__Action item__
Reproduce the records that follow exactly as they are written.
(Provided information begins)
@[simp] theorem State.setIntegrityFault_pending : (s.setIntegrityFault k w).pending = s.pending := rfl
@[simp] theorem State.setIntegrityFault_milestone : (s.setIntegrityFault k w).milestone = s.milestone := rfl
@[simp] theorem State.setIntegrityFault_wall : (s.setIntegrityFault k w).wall = s.wall := rfl
@[simp] theorem State.setIntegrityFault_draws : (s.setIntegrityFault k w).draws = s.draws := rfl
@[simp] theorem State.setIntegrityFault_part : (s.setIntegrityFault k w).part = s.part := rfl
@[simp] theorem State.setIntegrityFault_modes : (s.setIntegrityFault k w).modes = s.modes := rfl
@[simp] theorem State.setIntegrityFault_mc : (s.setIntegrityFault k w).mc = s.mc := rfl
@[simp] theorem State.setIntegrityFault_vc : (s.setIntegrityFault k w).vc = s.vc := rfl
@[simp] theorem State.setIntegrityFault_ftq : (s.setIntegrityFault k w).ftq = s.ftq := rfl
@[simp] theorem State.setIntegrityFault_pantry : (s.setIntegrityFault k w).pantry = s.pantry := rfl
@[simp] theorem State.setIntegrityFault_larder : (s.setIntegrityFault k w).larder = s.larder := rfl
@[simp] theorem State.setIntegrityFault_cellar : (s.setIntegrityFault k w).cellar = s.cellar := rfl
@[simp] theorem State.setIntegrityFault_ld : (s.setIntegrityFault k w).ld = s.ld := rfl
@[simp] theorem State.setIntegrityFault_pb : (s.setIntegrityFault k w).pb = s.pb := rfl
@[simp] theorem State.setIntegrityFault_job : (s.setIntegrityFault k w).job = s.job := rfl
@[simp] theorem State.setIntegrityFault_clock : (s.setIntegrityFault k w).clock = s.clock := rfl
@[simp] theorem State.setIntegrityFault_cel : (s.setIntegrityFault k w).cel = s.cel := rfl
@[simp] theorem State.setIntegrityFault_por : (s.setIntegrityFault k w).por = s.por := rfl
@[simp] theorem State.setIntegrityFault_eo : (s.setIntegrityFault k w).eo = s.eo := rfl
@[simp] theorem State.setIntegrityFault_ranks : (s.setIntegrityFault k w).ranks = s.ranks := rfl
@[simp] theorem State.setIntegrityFault_shp : (s.setIntegrityFault k w).shp = s.shp := rfl
@[simp] theorem State.setIntegrityFault_desk : (s.setIntegrityFault k w).desk = s.desk := rfl
@[simp] theorem State.setIntegrityFault_loader : (s.setIntegrityFault k w).loader = s.loader := rfl
@[simp] theorem State.setIntegrityFault_dict : (s.setIntegrityFault k w).dict = s.dict := rfl
@[simp] theorem State.setIntegrityFault_kl : (s.setIntegrityFault k w).kl = s.kl := rfl
@[simp] theorem State.setIntegrityFault_flash : (s.setIntegrityFault k w).flash = s.flash := rfl
@[simp] theorem State.setIntegrityFault_i3c : (s.setIntegrityFault k w).i3c = s.i3c := rfl
@[simp] theorem State.setIntegrityFault_boot : (s.setIntegrityFault k w).boot = s.boot := rfl
@[simp] theorem State.setIntegrityFault_tap : (s.setIntegrityFault k w).tap = s.tap := rfl
@[simp] theorem State.setIntegrityFault_snaps : (s.setIntegrityFault k w).snaps = s.snaps := rfl

end

/-! ### setHandleFault -/

section
variable (s : State) (k : Nat) (w : W64)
(Provided information ends)
__Exercise result__
@[simp] theorem State.setIntegrityFault_pending : (s.setIntegrityFault k w).pending = s.pending := rfl
@[simp] theorem State.setIntegrityFault_milestone : (s.setIntegrityFault k w).milestone = s.milestone := rfl
@[simp] theorem State.setIntegrityFault_wall : (s.setIntegrityFault k w).wall = s.wall := rfl
@[simp] theorem State.setIntegrityFault_draws : (s.setIntegrityFault k w).draws = s.draws := rfl
@[simp] theorem State.setIntegrityFault_part : (s.setIntegrityFault k w).part = s.part := rfl
@[simp] theorem State.setIntegrityFault_modes : (s.setIntegrityFault k w).modes = s.modes := rfl
@[simp] theorem State.setIntegrityFault_mc : (s.setIntegrityFault k w).mc = s.mc := rfl
@[simp] theorem State.setIntegrityFault_vc : (s.setIntegrityFault k w).vc = s.vc := rfl
@[simp] theorem State.setIntegrityFault_ftq : (s.setIntegrityFault k w).ftq = s.ftq := rfl
@[simp] theorem State.setIntegrityFault_pantry : (s.setIntegrityFault k w).pantry = s.pantry := rfl
@[simp] theorem State.setIntegrityFault_larder : (s.setIntegrityFault k w).larder = s.larder := rfl
@[simp] theorem State.setIntegrityFault_cellar : (s.setIntegrityFault k w).cellar = s.cellar := rfl
@[simp] theorem State.setIntegrityFault_ld : (s.setIntegrityFault k w).ld = s.ld := rfl
@[simp] theorem State.setIntegrityFault_pb : (s.setIntegrityFault k w).pb = s.pb := rfl
@[simp] theorem State.setIntegrityFault_job : (s.setIntegrityFault k w).job = s.job := rfl
@[simp] theorem State.setIntegrityFault_clock : (s.setIntegrityFault k w).clock = s.clock := rfl
@[simp] theorem State.setIntegrityFault_cel : (s.setIntegrityFault k w).cel = s.cel := rfl
@[simp] theorem State.setIntegrityFault_por : (s.setIntegrityFault k w).por = s.por := rfl
@[simp] theorem State.setIntegrityFault_eo : (s.setIntegrityFault k w).eo = s.eo := rfl
@[simp] theorem State.setIntegrityFault_ranks : (s.setIntegrityFault k w).ranks = s.ranks := rfl
@[simp] theorem State.setIntegrityFault_shp : (s.setIntegrityFault k w).shp = s.shp := rfl
@[simp] theorem State.setIntegrityFault_desk : (s.setIntegrityFault k w).desk = s.desk := rfl
@[simp] theorem State.setIntegrityFault_loader : (s.setIntegrityFault k w).loader = s.loader := rfl
@[simp] theorem State.setIntegrityFault_dict : (s.setIntegrityFault k w).dict = s.dict := rfl
@[simp] theorem State.setIntegrityFault_kl : (s.setIntegrityFault k w).kl = s.kl := rfl
@[simp] theorem State.setIntegrityFault_flash : (s.setIntegrityFault k w).flash = s.flash := rfl
@[simp] theorem State.setIntegrityFault_i3c : (s.setIntegrityFault k w).i3c = s.i3c := rfl
@[simp] theorem State.setIntegrityFault_boot : (s.setIntegrityFault k w).boot = s.boot := rfl
@[simp] theorem State.setIntegrityFault_tap : (s.setIntegrityFault k w).tap = s.tap := rfl
@[simp] theorem State.setIntegrityFault_snaps : (s.setIntegrityFault k w).snaps = s.snaps := rfl

end

/-! ### setHandleFault -/

section
variable (s : State) (k : Nat) (w : W64)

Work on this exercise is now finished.